Episodes 3 and 4 show Midge Maisel starting in her latest career path while Susie is faced with a terrible loss and Abe Weissman encounters some troubles thanks to work.

Episode 3 recap: Everything is Bellmore

Midge Maisel has begun serving as an Emcee at a cabaret bar. She’s being paid to talk in front of men who want to see anything but talking.

Susie gets home one morning to find out that her roommate and dear friend, Jackie, has passed away. She’s completely distraught and begins obsessing over death which ironically kills the mood wherever she goes and starts talking.

Rose’s matchmaking business has caught on like wildfire, with her motto that there is someone for everyone quite funny since she looks at all the ways she can change and ‘improve’ her client to find her a mate. Yet again, being a woman, in general, is just extremely tough.

Abe is tasked with reviewing a broadway play created by someone from their very own congregation. He takes the whole family out for the opening night and they all have a jolly good time.

However, when Abe is brutally honest about how he thinks the play is bad, he’s met with severe pushback from his community and gets lectured about loyalty. There is no love lost in the life of an honest critic, that’s for sure.

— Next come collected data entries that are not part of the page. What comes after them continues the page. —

-- ==== Sys2Proof/Machine/NetOps.lean ====
section
/-! DEFINITION. Ports, their lanes and their control flits: what the scheduling, routing, mesh and link chapters share. -/

namespace Sys2Proof.Machine

/-! ## Ports -/

/-- A port, by its duo; a quad's by its lead duo. -/
def Module.port (m : Module) (p : Nat) : Port := KMap.getD m.n.ports p Port.init

/-- The module with a port set. -/
def Module.setPort (m : Module) (p : Nat) (q : Port) : Module := { m with n := { m.n with ports := KMap.put m.n.ports p q } }

/-- The module with a port changed. -/
def Module.onPort (m : Module) (p : Nat) (f : Port → Port) : Module := m.setPort p (f (m.port p))

/-- The ports of the reference wiring (R28): duos D00–D29 and the lead duos of the quads. -/
def portList : List Nat := List.range 30 ++ (List.range 8).map (fun k => 30 + 2 * k)

/-- Whether a duo is that of a port, the lead one of a quad. -/
def isPort (p : Nat) : Bool := decide (p < 30) || (isQuadDuo p && p % 2 = 0)

/-- Kind of a port (R504): 0 X, 1 Y, 2 global. -/
def portKind (p : Nat) : Nat := if p < 15 then 0 else if p < 30 then 1 else 2

/-- Width code of a port's full width: 1 = x2 for a duo, 2 = x4 for a quad (R531). -/
def fullWidth (p : Nat) : Nat := if isQuadDuo p then 2 else 1

/-- Regular pool and replay buffer of a port, in flits (R506). -/
def regPool (p : Nat) : Nat := if isQuadDuo p then 4080 else 2032
def replayPool (p : Nat) : Nat := if isQuadDuo p then 4096 else 2048

/-- Stub slots a port advertises, and those it keeps for notices of its own (R507). -/
def stubShare : Nat := 8

/-- Link states (PORT.LSTS.state, R520). -/
def lsDown : Nat := 0
def lsExchange : Nat := 2
def lsUp : Nat := 3
def lsRetrain : Nat := 4
def lsBonded : Nat := 5
def lsStandin : Nat := 6
def lsDisabled : Nat := 7

/-- State of a port's link (R520). -/
def Module.lstate (m : Module) (p : Nat) : Nat := m.get (F.portLstsState p)

/-- Whether a port's link is UP. -/
def Module.isUp (m : Module) (p : Nat) : Bool := decide (m.lstate p = lsUp)

/-- Flits queued for a port, of packets that have not started, scaled for a narrowed port (R423). -/
def Module.occupancy (m : Module) (p : Nat) : Nat :=
  let n := ((m.port p).queue.map (fun q => q.pkt.flits)).sum
  if m.isUp p then n * 2 ^ (fullWidth p - m.get (F.portLstsWidth p)) else n

/-- Field of a duo's quarantine cause in ROUTE.QSTS. -/
def qstsFld (d : Nat) : Fld := ⟨(F.routeQstsCause (d / 16)).reg, 4 * (d % 16) + 3, 4 * (d % 16)⟩

/-- Cause of a port's quarantine, 0 for none (R466). -/
def Module.qcause (m : Module) (p : Nat) : Nat := m.get (qstsFld p)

Susie and Midge attend Jackie’s funeral but when no one else shows up, she goes to the adjacent funeral to say a few words about Jackie in front of that audience. She gives an impassioned speech that probably had more emotion than Jackie ever showed in front of Susie before.

Midge is visited by Lenny at her dead-end gig and he gives her a lesson on tuning out distractions and then sits to watch her set while being a distraction throughout. She truly starts to get through to the boneheads that frequent there looking for a different kind of show.

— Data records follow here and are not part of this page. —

/-- An arriving data packet, opened under the key of its own epoch (R211, R214, R240); one whose tag fails is not authentic. -/
def Module.view (m : Module) (p : Packet) : Opened :=
  ((m.recvKey p.nd p.src p.epoch).bind (fun k => openPacket k false p)).getD (clearPacket p)

/-- An ACK or NACK about a connection's send direction, opened (R214): encrypted as a data packet is (log 134). -/
def Module.openControl (m : Module) (c : Conn) (p : Packet) : Option Opened :=
  (m.sendKey c c.peerNonce p.epoch).bind (fun k => openPacket k false p)

/-- A CHALLENGE of a connection's send direction, opened under the nonce it brings (R214, R215, R220). -/
def Module.openChallenged (m : Module) (c : Conn) (p : Packet) : Option Opened :=
  (m.sendKey c (beNat ((clearPacket p).ext.take 8)) p.epoch).bind (fun k => openChallenge k p)

/-! ## Control packets -/

/-- A one-flit control packet to a remote FA, in the clear. -/
def Module.control (m : Module) (dst nd tc opcode epoch psn : Nat) (opw : Word) (ext : List Byte) : Opened :=
  { dst := dst, src := m.fa, tc := tc, rmode := 0, vgroup := 0, hops := 0, trimmed := false, mcast := false, ordered := false,
    cmark := false, flits := 1, msn := 0, rsvd := 0, nd := nd, psn := psn, attempt := 0xFF, opcode := opcode, epoch := epoch,
    rsvdLow := 0, body := [], opw := opw, ext := ext, payload := [], auth := true }

/-- The pending control packets of a transport tile, with their ports: those whose transfer from its home port tile has no grant yet (R456;
log 146). -/
def Module.ctlPending (m : Module) (tile : Nat) : List (Nat × QPkt) :=
  m.n.ports.flatMap fun (p, q) => (q.queue.filter (fun d =>
    d.inPort = none && d.inTile = homeTile tile && isControl d.pkt.opcode && !d.pkt.mcast &&
    ((m.xfer d.id).map (fun x => decide (x.stage ≠ .granted))).getD false)).map (fun d => (p, d))

/-- Whether that queue is full: an empty one is not. -/
def Module.ctlFull (m : Module) (tile : Nat) : Bool :=
  let n := (m.ctlPending tile).length
  decide (n ≠ 0) && decide (Config.ctlRoom ≤ n)

/-- An unauthenticated NACK in answer to a packet that has no connection here (R209, R222, R226); where the queue is full it is dropped and
counted (R456). -/
def Module.nackBare (m : Module) (tile : Nat) (p : Packet) (cause : Nat) : Module :=
  let opw := BitVec.ofNat 64 (p.psn * 2 ^ 40 + p.attempt * 2 ^ 32 + cause * 2 ^ 24)
  if m.ctlFull tile then m.count (pgXpt tile) 12
  else (m.originate tile (barePacket (m.control p.src p.nd p.tc wNack p.epoch 0 opw []))).count (pgXpt tile) 10

/-- A CHALLENGE of a connection's receive direction, in answer to a PSN and attempt, at most one per chal_gap (R218, R219). -/
def Module.challenge (m : Module) (cid tc psn attempt : Nat) : Module :=
  match m.conn cid with
  | none => m
  | some c =>
    if m.now < c.chalFree || 0xFFFFFF < c.rxCsn then m
    else
      let ext := beBytes 8 m.nonce ++ beBytes 3 psn ++ beBytes 1 attempt ++ beBytes 4 0
      let p := m.control c.remote c.nd tc wChallenge c.rxEpoch c.rxCsn (BitVec.ofNat 64 (c.rxEpoch * 2 ^ 32)) ext
      match m.recvKey c.nd c.remote c.rxEpoch with
      | none => m
      | some key =>
        let m := m.setConn cid { c with rxCsn := c.rxCsn + 1, lastChal := m.fabricNow % 2 ^ 32,
                                        chalFree := m.now + m.get F.xptCfgChalGap * 1000 }
        (m.originate (tileOfCid cid) (sealChallenge key p)).count (pgXpt (tileOfCid cid)) 13

/-- The receive direction starts over under an epoch (R216, R219, R236). -/
def Conn.rxRestart (c : Conn) (epoch : Nat) (st : RxState) : Conn :=
  { c with rxEpoch := epoch % 2 ^ 32, rxState := st, rxBase := 0, rxCsn := 0, bitmap := [], trims := [], ackPend := 0,
           anew := c.anew || (c.rxState = .open && st = .challenged) }

/-- An authenticated control packet about the receive direction, with the next CSN. Where no CSN is left, R216 applies in its
place. -/
def Module.sendCtl (m : Module) (cid tc opcode : Nat) (opw : Word) (ext : List Byte) : Module :=
  match m.conn cid with
  | none => m
  | some c =>
    if 0xFFFFFF < c.rxCsn then
      let m := m.setConn cid (c.rxRestart (c.rxEpoch + 1) .challenged)
      m.challenge cid tc 0 0xFF
    else
      let p := m.control c.remote c.nd tc opcode c.rxEpoch c.rxCsn opw ext
      match m.recvKey c.nd c.remote c.rxEpoch with
      | none => m
      | some key => (m.setConn cid { c with rxCsn := c.rxCsn + 1 }).originate (tileOfCid cid) (sealPacket key false p)

/-- A NACK of a connection for a PSN and attempt (R226); where the tile's queue is full it is dropped and counted (R456). -/
def Module.nack (m : Module) (cid tc psn attempt cause : Nat) : Module :=
  if m.ctlFull (tileOfCid cid) then m.count (pgXpt (tileOfCid cid)) 12
  else (m.sendCtl cid tc wNack (BitVec.ofNat 64 (psn * 2 ^ 40 + attempt * 2 ^ 32 + cause * 2 ^ 24)) []).count
    (pgXpt (tileOfCid cid)) 10

/-- The 32 SACK bytes of an ACK (R224). -/
def Conn.sack (c : Conn) : List Byte :=
  (List.range 32).map fun j => BitVec.ofNat 8 ((List.range 8).foldl (fun a i =>
    if c.bitmap.contains ((c.rxBase + 1 + 8 * j + i) % 2 ^ 24) then a + 2 ^ i else a) 0)

/-- ack_delay in ns (R225). -/
def Module.ackDelay (m : Module) : Nat := m.get F.xptCfgAckDelay * 250

/-- A full queue of a tile keeps no older ACK of a connection beside a new one (R456). -/
def Module.dropOldAcks (m : Module) (tile : Nat) (c : Conn) : Module :=
  if !m.ctlFull tile then m
  else (m.ctlPending tile).foldl (fun m (p, d) =>
    if d.pkt.opcode = wAck && d.pkt.dst = c.remote && d.pkt.nd = c.nd then m.dequeue p d.id else m) m

/-- An ACK in a traffic class (R43, R224, R225). -/
def Module.sendAck (m : Module) (cid tc : Nat) : Module :=
  match m.conn cid with
  | none => m
  | some c =>
    let cls := if c.ackPend = 0 then tc else max tc c.ackTc
    let opw := BitVec.ofNat 64 (c.rxBase * 2 ^ 40 + c.rsnSent * 2 ^ 16)
    let m := m.setConn cid { c with ackPend := 0, ackTc := 0, ackQuiet := m.now + m.ackDelay }
    (m.dropOldAcks (tileOfCid cid) c).sendCtl cid cls wAck opw c.sack

/-- The PROBE of a send direction (R217), whose timer starts (R243). -/
def Module.sendProbe (m : Module) (cid tc : Nat) : Module :=
  match m.conn cid with
  | none => m
  | some c =>
    let epoch := if c.greeted then (c.txEpoch + 1) % 2 ^ 32 else 0
    (m.setConn cid { c with probeDue := m.now + c.rto, probeRnr := none }).originate (tileOfCid cid) (barePacket (m.control c.remote c.nd tc wProbe epoch 0 (BitVec.ofNat 64 (epoch * 2 ^ 32)) []))

/-- A send direction in IDLE starts to open (R243). -/
def Module.openTx (m : Module) (cid tc : Nat) : Module :=
  match m.conn cid with
  | none => m
  | some c =>
    if c.txState = .idle then
      (m.setConn cid { c with txState := .probing, rto := if c.sampled then c.rto else m.rtoInit, probes := c.probes + 1 }).sendProbe cid tc
    else m

/-- The commands whose messages wait on a send direction in OPEN have reached stage 3 of a sample (R729). -/
def Module.stageOpen (m : Module) (cid : Nat) : Module :=
  match m.conn cid with
  | none => m
  | some c => if c.txState = .open then c.msgs.foldl (fun m g => m.stageOf g.op 3) m else m

/-- The messages that waited for a connection's context join it, in their order, and its send direction opens (R204, R292). -/
def Module.takeUp (m : Module) (cid remote nd : Nat) : Module :=
  let mine (w : Nat × Nat × Msg) : Bool := w.1 = remote && w.2.1 = nd
  match m.x.waiting.filter mine with
  | [] => m
  | w :: l =>
    let m := { m with x := { m.x with waiting := m.x.waiting.filter (fun v => !mine v) } }
    ((m.onConn cid fun c => { c with msgs := c.msgs ++ (w :: l).map (·.2.2) }).openTx cid w.2.2.tc).stageOpen cid

/-- A connection's context is in the cache after this, with what waited for it (R204, R774): its CID, or none where no context can
be had. -/
def Module.needConn (m : Module) (remote nd slot : Nat) : Option Nat × Module :=
  match m.haveConn remote nd slot with
  | (some cid, m1) => (some cid, if (m.conn cid).isSome then m1 else m1.takeUp cid remote nd)
  | (none, m1) => (none, m1)

/-! ## Messages -/

/-- A message with nothing sent yet. -/
def Msg.new (kind : MsgKind) (opcode tc len : Nat) (src : Src) : Msg :=
  { id := 0, kind := kind, op := none, ref := 0, ref2 := 0, msn := none, opcode := opcode, tc := tc, ordered := false, xdata := 0,
    ext := [], src := src, len := len, sent := 0, mtu := 0, segmented := false, aborted := none, respFail := none,
    ackedBytes := 0, lastPsn := none, needRsn := none, result := none, got := 0, landing := Landing.none, old := none }

/-- A message joins a connection's send direction, which opens if it is at rest; where it is open, the message's command has reached
stage 3 of a sample (R729). -/
def Module.enqueue (m : Module) (cid : Nat) (g : Msg) : Module :=
  let m := (m.onConn cid fun c => { c with msgs := c.msgs ++ [g] }).openTx cid g.tc
  if (m.conn cid).map (·.txState) = some .open then m.stageOf g.op 3 else m

/-- A message gets its number in the module, and the next number moves on. -/
def Module.numbered (m : Module) (g : Msg) : Msg × Module :=
  ({ g with id := m.x.nextMsg }, { m with x := { m.x with nextMsg := m.x.nextMsg + 1 } })

/-- A new message joins a connection's send direction. -/
def Module.queueMsg (m : Module) (cid : Nat) (g : Msg) : Module :=
  let (g, m) := m.numbered g
  m.enqueue cid g

/-- A numbered message goes to a remote FA in an ND whose key slot is known: its connection's context is made where there is
none, else the message waits, with CONN_EXHAUSTED (R204). -/
def Module.dispatchMsg (m : Module) (remote nd slot : Nat) (g : Msg) : Module :=
  match m.needConn remote nd slot with
  | (some cid, m1) => m1.enqueue cid g
  | (none, m1) =>
    ({ m1 with x := { m1.x with waiting := m1.x.waiting ++ [(remote, nd, g)] } }).raise (pgXpt 0) Ev.connExhausted

/-- A send direction opens, or is to once a context can be had, with CONN_EXHAUSTED (R204, R334). -/
def Module.openToward (m : Module) (remote nd slot tc : Nat) : Module :=
  match m.needConn remote nd slot with
  | (some cid, m1) => m1.openTx cid tc
  | (none, m1) =>
    ({ m1 with x := { m1.x with opening := m1.x.opening ++ [(remote, nd, tc)] } }).raise (pgXpt 0) Ev.connExhausted

/-- A message to a remote FA in an ND (R204, R237): false where the ND has no key here. -/
def Module.postMsg (m : Module) (remote nd : Nat) (g : Msg) : Bool × Module :=
  match m.keyOf nd with
  | none => (false, m)
  | some (slot, _) =>
    let (g, m) := m.numbered g
    (true, m.dispatchMsg remote nd slot g)

/-- Whether every PSN of a message is covered by an ACK (R233). -/
def Conn.covered (c : Conn) (g : Msg) : Bool := g.segmented && g.msn.isSome && !c.tx.any (fun d => d.msg = g.id && !d.acked)

/-- Messages of a send direction that are outstanding: sent in part at least, and not acknowledged (R223). -/
def Conn.outstanding (c : Conn) : Nat := (c.msgs.filter (fun g => g.msn.isSome && !c.covered g)).length

/-- Whether the opposite direction can take an answering message (R776). -/
def Conn.canAnswer (c : Conn) : Bool := (c.txState = .open || c.txState = .rolling) && decide (c.outstanding < 512)

/-- A RESULT about a message of the receive direction (R232). -/
def Module.postResult (m : Module) (cid tc status detail msn info : Nat) : Module :=
  match m.conn cid with
  | none => m
  | some c =>
    let payload := leBytes 3 c.rsnSent ++ leBytes 1 status ++ leBytes 2 detail ++ leBytes 2 msn ++ leBytes 8 info
    let m := m.setConn cid { c with rsnSent := (c.rsnSent + 1) % 2 ^ 24 }
    m.queueMsg cid (Msg.new .result wResult tc 16 (.inline payload))

/-! ## Sending -/

/-- Bytes of the MTU setting (R196). -/
def Module.mtuBytes (m : Module) : Nat := 256 * 2 ^ m.get F.xptCfgMtu

/-- Descriptors a transport tile holds (R208). -/
def Module.descriptors (m : Module) (tile : Nat) : Nat :=
  ((m.x.conns.filter (fun p => tileOfCid p.1 = tile)).map (fun p => p.2.tx.length)).sum

/-- Why a source could not be read: a translation or access fault, or the region is REVOKING. -/
inductive SrcFail where
  | fault (f : XFault) (off : Nat)
  | revoked
  deriving DecidableEq, Repr

/-- Whether the page a read has just touched has side effects. -/
def Module.pageSe (m : Module) (r : XReq) : Bool :=
  match m.tlbHit r with
  | none => false
  | some s => nbit s.rights 5

/-- Whether one of the pages of at most 4,096 bytes just read has side effects (R173). -/
def Module.pagesSe (m : Module) (r : XReq) (n : Nat) : Bool :=
  decide (0 < n) && (m.pageSe r || m.pageSe { r with va := (r.va + n - 1) % 2 ^ 64 })

/-- `n` payload bytes at an offset of a message, and whether they are to be read again for every transmission (R173, R265). -/
def Module.readSrc (m : Module) (e : Env) (tile : Nat) (s : Src) (off n : Nat) : Except SrcFail (List Byte × Bool) × Module :=
  match s with
  | .inline bs => (.ok ((bs.drop off).take n, false), m)
  | .buffer link asid va user source object =>
    let r : XReq := { asid := asid, va := (va + off) % 2 ^ 64, acc := .localRead, user := user, allowSe := true, engine := 1 + tile,
                      source := source, object := object }
    match m.readVirt e link r n with
    | (.error (f, o), m1) => (.error (.fault f o), m1)
    | (.ok bs, m1) => (.ok (bs, m1.pagesSe r n), m1)
  | .revoked => (.error .revoked, m)
  | .region slot index link asid va allowSe =>
    let revoking := match KMap.get m.x.regions (slot * 2 ^ 24 + index) with
      | none => false
      | some g => g.revoking
    if revoking then (.error .revoked, m)
    else
      let r : XReq := { asid := asid, va := (va + off) % 2 ^ 64, acc := .remoteRead, user := false, allowSe := allowSe,
                        engine := 1 + tile, source := 3, object := index % 2 ^ 16 }
      match m.readVirt e link r n with
      | (.error (f, o), m1) => (.error (.fault f o), m1)
      | (.ok bs, m1) => (.ok (bs, !allowSe), m1)

/-- A data packet of a message of a connection, in the clear (R194–R198). -/
def Module.dataPacket (m : Module) (c : Conn) (g : Msg) (msn off : Nat) (payload : List Byte) (last abort : Bool) : Opened :=
  { dst := c.remote, src := m.fa, tc := g.tc, rmode := 0, vgroup := 0, hops := 0, trimmed := false, mcast := false,
    ordered := g.ordered, cmark := false, flits := flitsOf g.ext.length payload.length, msn := msn, rsvd := 0, nd := c.nd,
    psn := c.txNext, attempt := 0, opcode := g.opcode, epoch := c.txEpoch, rsvdLow := 0, body := [],
    opw := dataOpw payload.length (off = 0) last (g.xdata + if abort then 2 ^ 16 else 0) off,
    ext := g.ext, payload := payload, auth := true }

Episode 4 recap: Interesting People on Christopher Street

Midge gets to doing what she does best and turning the screws on the bar operations as well the performers’ acts, trying to get them to perform better. If you gave this woman bunch of planks and some rope, she’ll have it back in the form of a raft ready to sail the Atlantic.

She then attends a date that goes terribly before having Susie bail her out before her date bored her with his Spanish inquisition. Midge then takes an unnecessary interest in Susie’s love life because there is no pie she will not stick her hands into.

In his last review, Abe mentioned a little anecdote from his youth where he and his friend Asher got into some shenanigans at a federal building which unfortunately caught the attention of the FBI.

He lets Asher stay with him while they get the whole thing sorted but Asher is as jumpy as Tigger the Tiger because of how they could potentially end up in jail. Abe assures him that it’ll all be fine.

When Asher has dinner with the Weissmans and Midge, they reminisce about old times and how Asher dated Rose for a while when she and Abe had broken up. I guess the bro code did not exist back in the 20s.

Susie finds a new place to call home which doubles up as her office. She’s all excited about it and doesn’t realise the Midge has taken her to a lesbian bar. She storms off leaving Midge by herself to contemplate on her constant meddling.

Susie gets a visit from Sophie who asks her to secure a gig as a game show host. She’s been struggling for income and shows that without all of her hired help, she’s a baby deer that would be eaten alive on the streets of New York.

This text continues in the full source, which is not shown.